◆ Task details
Show each line of the records below where the word "bankMode" occurs.

-------

/-- The VRAM DMA. At h-blank entry (R543): nothing without Colour mode or with no paced transfer; otherwise one block, and the transfer ends with the
last. A block with a source outside VRAM and the I/O page copies 16 bytes and moves both addresses, the destination inside its bank (R542). What
`HDMA5` reads (R544). A write of `HDMA5` (R541) aborts a paced transfer, keeping the blocks left; starts one, at the addresses of `HDMA1` to `HDMA4`;
or copies all its blocks at once, and changes nothing else: from a source with no owner it faults at the first byte. -/
def Obligations.VramDma : Prop :=
  ∀ s : State,
    let plain := fun a : Word =>
      deviceRegister s.colorMode a = false ∧ readable s a = true ∧ (a.toNat < 0x8000 ∨ 0xA000 ≤ a.toNat)
    ((s.colorMode = false ∨ s.colour.hdmaActive = false) → hBlankDma s = .ok () s) ∧
    (∀ t : State, s.colorMode = true → s.colour.hdmaActive = true → copyBlock s = .ok () t →
      hBlankDma s =
        .ok () (if t.colour.hdmaLeft = 0 then { t with colour := { t.colour with hdmaActive := false } } else t)) ∧
    ((∀ i : Nat, i < 16 → plain (s.colour.hdmaSrc + BitVec.ofNat 16 i)) →
      ∃ t, copyBlock s = .ok () t ∧ t.colour.hdmaLeft = s.colour.hdmaLeft - 1 ∧ t.colour.hdmaSrc = s.colour.hdmaSrc + 16#16 ∧
        t.colour.hdmaDst = BitVec.ofNat 16 ((s.colour.hdmaDst.toNat + 16) % 8192) ∧
        ∀ i : Nat, i < 16 →
          busRead s (s.colour.hdmaSrc + BitVec.ofNat 16 i) =
            .byte (byteAt t.mem.vram (8192 * s.colour.vbk.toNat + (s.colour.hdmaDst.toNat + i) % 8192))) ∧
    (s.colorMode = true → hdmaInRange s.colour = true →
      busRead s 0xFF55#16 =
        .byte (if s.colour.hdmaActive = true then BitVec.ofNat 8 (s.colour.hdmaLeft - 1)
          else if s.colour.hdmaLeft = 0 then 0xFF#8 else BitVec.ofNat 8 (0x80 + (s.colour.hdmaLeft - 1)))) ∧
    ∀ v : Byte, s.colorMode = true →
      let n := 16 * (v.toNat % 128 + 1)
      let loaded : Colour := {
        s.colour with
        hdmaSrc := (s.colour.hdma1 ++ s.colour.hdma2) &&& 0xFFF0#16, hdmaDst := (s.colour.hdma3 ++ s.colour.hdma4) &&& 0x1FF0#16,
        hdmaLeft := v.toNat % 128 + 1 }
      let at0 := fun i : Nat => 8192 * s.colour.vbk.toNat + (loaded.hdmaDst.toNat + i) % 8192
      (s.colour.hdmaActive = true → v.getLsbD 7 = false →
        busWrite 0xFF55#16 v s = .ok () { s with colour := { s.colour with hdmaActive := false } }) ∧
      (v.getLsbD 7 = true → busWrite 0xFF55#16 v s = .ok () { s with colour := { loaded with hdmaActive := true } }) ∧
      (s.colour.hdmaActive = false → v.getLsbD 7 = false →
        (∀ i : Nat, i < n → plain (loaded.hdmaSrc + BitVec.ofNat 16 i)) →
        ∃ t, busWrite 0xFF55#16 v s = .ok () t ∧
          t = { s with
            mem := { s.mem with vram := t.mem.vram },
            colour := {
              loaded with
              hdmaSrc := loaded.hdmaSrc + BitVec.ofNat 16 n, hdmaDst := BitVec.ofNat 16 ((loaded.hdmaDst.toNat + n) % 8192),
              hdmaLeft := 0, hdmaActive := false } } ∧
          (∀ i : Nat, i < n → busRead s (loaded.hdmaSrc + BitVec.ofNat 16 i) = .byte (byteAt t.mem.vram (at0 i))) ∧
          ∀ k : Nat, (∀ i : Nat, i < n → k ≠ at0 i) → byteAt t.mem.vram k = byteAt s.mem.vram k) ∧
      (s.colour.hdmaActive = false → v.getLsbD 7 = false → 0xE0 ≤ s.colour.hdma1.toNat → s.colour.hdma1.toNat ≤ 0xFD →
        ∃ t, busWrite 0xFF55#16 v s = .raised t ∧ t = { s with
          colour := loaded, fault := some (.unmappedAccess loaded.hdmaSrc .read) })

/-! ### The cartridge -/

/-- A write below 0x8000 is a write of a mapper register (R138, R140, R142): the register its address range names, a written ROM bank of 0 folded to
1, no register without a mapper; no byte of memory changes and nothing is raised. -/
def Obligations.MapperRegisterWrites : Prop :=
  ∀ (s : State) (a : Word) (v : Byte), a.toNat < 0x8000 →
    let bits := fun n : Nat => v.toNat % 2 ^ n
    let gate : Bool := decide (v.toNat % 16 = 10)
    busWrite a v s =
      .ok () { s with
        cart :=
          match s.cart.kind with
          | .none => s.cart
          | .typeA =>
            if a.toNat < 0x2000 then { s.cart with ramEnable := gate }
            else if a.toNat < 0x4000 then { s.cart with romBankReg := BitVec.ofNat 7 (max (bits 5) 1) }
            else if a.toNat < 0x6000 then { s.cart with ramBankReg := BitVec.ofNat 4 (bits 2) }
            else { s.cart with bankMode := decide (bits 1 = 1) }
          | .typeB =>
            if a.toNat < 0x2000 then { s.cart with ramEnable := gate }
            else if a.toNat < 0x4000 then { s.cart with romBankReg := BitVec.ofNat 7 (max (bits 7) 1) }
            else if a.toNat < 0x6000 then { s.cart with ramBankReg := BitVec.ofNat 4 (bits 4) }
            else s.cart }

/-- What the two windows of the cartridge show (R136, R138, R141, R143), and the RAM gate (R139): with no RAM, or with the gate of a mapper closed, the
RAM window reads the sentinel and a write to it does nothing. -/
def Obligations.CartridgeWindows : Prop :=
  ∀ (s : State) (a : Word),
    (a.toNat < 0x4000 →
      busRead s a = .byte (byteAt s.mem.rom
        (if s.cart.kind = .typeA ∧ s.cart.bankMode = true then 16384 * (32 * s.cart.ramBankReg.toNat % s.cart.romBanks) + a.toNat
          else if s.cart.kind = .typeA then 16384 * (0 % s.cart.romBanks) + a.toNat else a.toNat))) ∧
    (0x4000 ≤ a.toNat → a.toNat < 0x8000 →
      busRead s a = .byte (byteAt s.mem.rom
        (match s.cart.kind with
          | .none => a.toNat
          | .typeA => 16384 * ((32 * s.cart.ramBankReg.toNat ||| s.cart.romBankReg.toNat) % s.cart.romBanks) + (a.toNat - 0x4000)
          | .typeB => 16384 * (s.cart.romBankReg.toNat % s.cart.romBanks) + (a.toNat - 0x4000)))) ∧
    (0xA000 ≤ a.toNat → a.toNat < 0xC000 →
      (s.cart.ramSize = 0 ∨ (s.cart.kind ≠ .none ∧ s.cart.ramEnable = false)) →
      busRead s a = .byte s.cfg.ramDisabledSentinel ∧ ∀ v : Byte, busWrite a v s = .ok () s) ∧
    (0xA000 ≤ a.toNat → a.toNat < 0xC000 → s.cart.ramSize ≠ 0 → s.cart.kind = .typeB → s.cart.ramEnable = true →
      3 < s.cart.ramBankReg.toNat → busRead s a = .fault (.unmodelledMapperFeature a s.cart.ramBankReg))
end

-------

◆ Result of the exercise
            else { s.cart with bankMode := decide (bits 1 = 1) }
        (if s.cart.kind = .typeA ∧ s.cart.bankMode = true then 16384 * (32 * s.cart.ramBankReg.toNat % s.cart.romBanks) + a.toNat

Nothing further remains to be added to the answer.